You only need to add trainer.logger=['swanlab']
to the experiment's launch command to choose SwanLab for experiment tracking.
The complete test command is as follows:
PYTHONUNBUFFERED=1 python3 -m verl.trainer.main_ppo \
data.train_files=$HOME/data/gsm8k/train.parquet \
data.val_files=$HOME/data/gsm8k/test.parquet \
data.train_batch_size=256 \
data.val_batch_size=1312 \
data.max_prompt_length=512 \
data.max_response_length=256 \
actor_rollout_ref.model.path=Qwen/Qwen2.5-0.5B-Instruct \
actor_rollout_ref.actor.optim.lr=1e-6 \
actor_rollout_ref.actor.ppo_mini_batch_size=64 \
actor_rollout_ref.actor.ppo_micro_batch_size_per_gpu=4 \
actor_rollout_ref.rollout.log_prob_micro_batch_size_per_gpu=8 \
actor_rollout_ref.rollout.tensor_model_parallel_size=1 \
actor_rollout_ref.rollout.gpu_memory_utilization=0.4 \
actor_rollout_ref.ref.log_prob_micro_batch_size_per_gpu=4 \
critic.optim.lr=1e-5 \
critic.model.path=Qwen/Qwen2.5-0.5B-Instruct \
critic.ppo_micro_batch_size_per_gpu=4 \
algorithm.kl_ctrl.kl_coef=0.001 \
trainer.logger=['console','swanlab'] \
+trainer.val_before_train=False \
trainer.default_hdfs_dir=null \
trainer.n_gpus_per_node=1 \
trainer.nnodes=1 \
trainer.save_freq=10 \
trainer.test_freq=10 \
trainer.total_epochs=15 2>&1 | tee verl_demo.log
If you are not logged into SwanLab when starting the training, the following prompt will appear.
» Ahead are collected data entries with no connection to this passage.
-- ==== Sys2Proof/Machine/Step.lean ====
section
/-! DEFINITION. One step: one rising clock edge (43_system_step.md R161), and how a word is placed where the next step
takes it. -/

namespace Sys2Proof.Machine

/-- The top-level step (43_system_step.md R161): the input ports are read, the control word is decoded, and exactly one
operation runs. -/
def step (s : State) : Host.Outcome State Fault Refusal := exec (fetch s) (consumeInput s)

/-- `s` with the given opcode-table word placed so that the very next step runs its instruction (log entry 18). A number
that is no word of a format places nothing. -/
def State.withFetchWord (s : State) (nbits w : Nat) : State :=
  match tableCode nbits w with
  | .ok c => presentCode c s
  | .error _ => s

end Sys2Proof.Machine
end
Selecting 1 or 2 will enable cloud tracking mode. Follow the prompts to input the API from the official website to enable online tracking. You can view the training tracking results online. Selecting 3 will not upload training data and will use offline tracking.
Alternatively, you can log in or set the tracking mode via environment variables:
export SWANLAB_API_KEY=<Your API Key> # Set the API for online tracking mode
export SWANLAB_LOG_DIR=<Set local log storage path> # Set the local log storage path
export SWANLAB_MODE=<Set SwanLab's running mode> # Includes four modes: cloud (default), cloud-only (only cloud tracking, no local file saving), local (local tracking mode), and disabled (no logging, used for debugging)
Viewing Training Logs
After logging in, the following login information will be displayed:
Run the process, and you can view the training logs on the SwanLab official website.
For more usage methods, refer to SwanLab Viewing Results.
If you are using the local dashboard mode, you can open the local dashboard with the following command:
swanlab watch
For more details, refer to SwanLab Offline Dashboard Mode.
To set the port number on the server, refer to Offline Dashboard Port Number.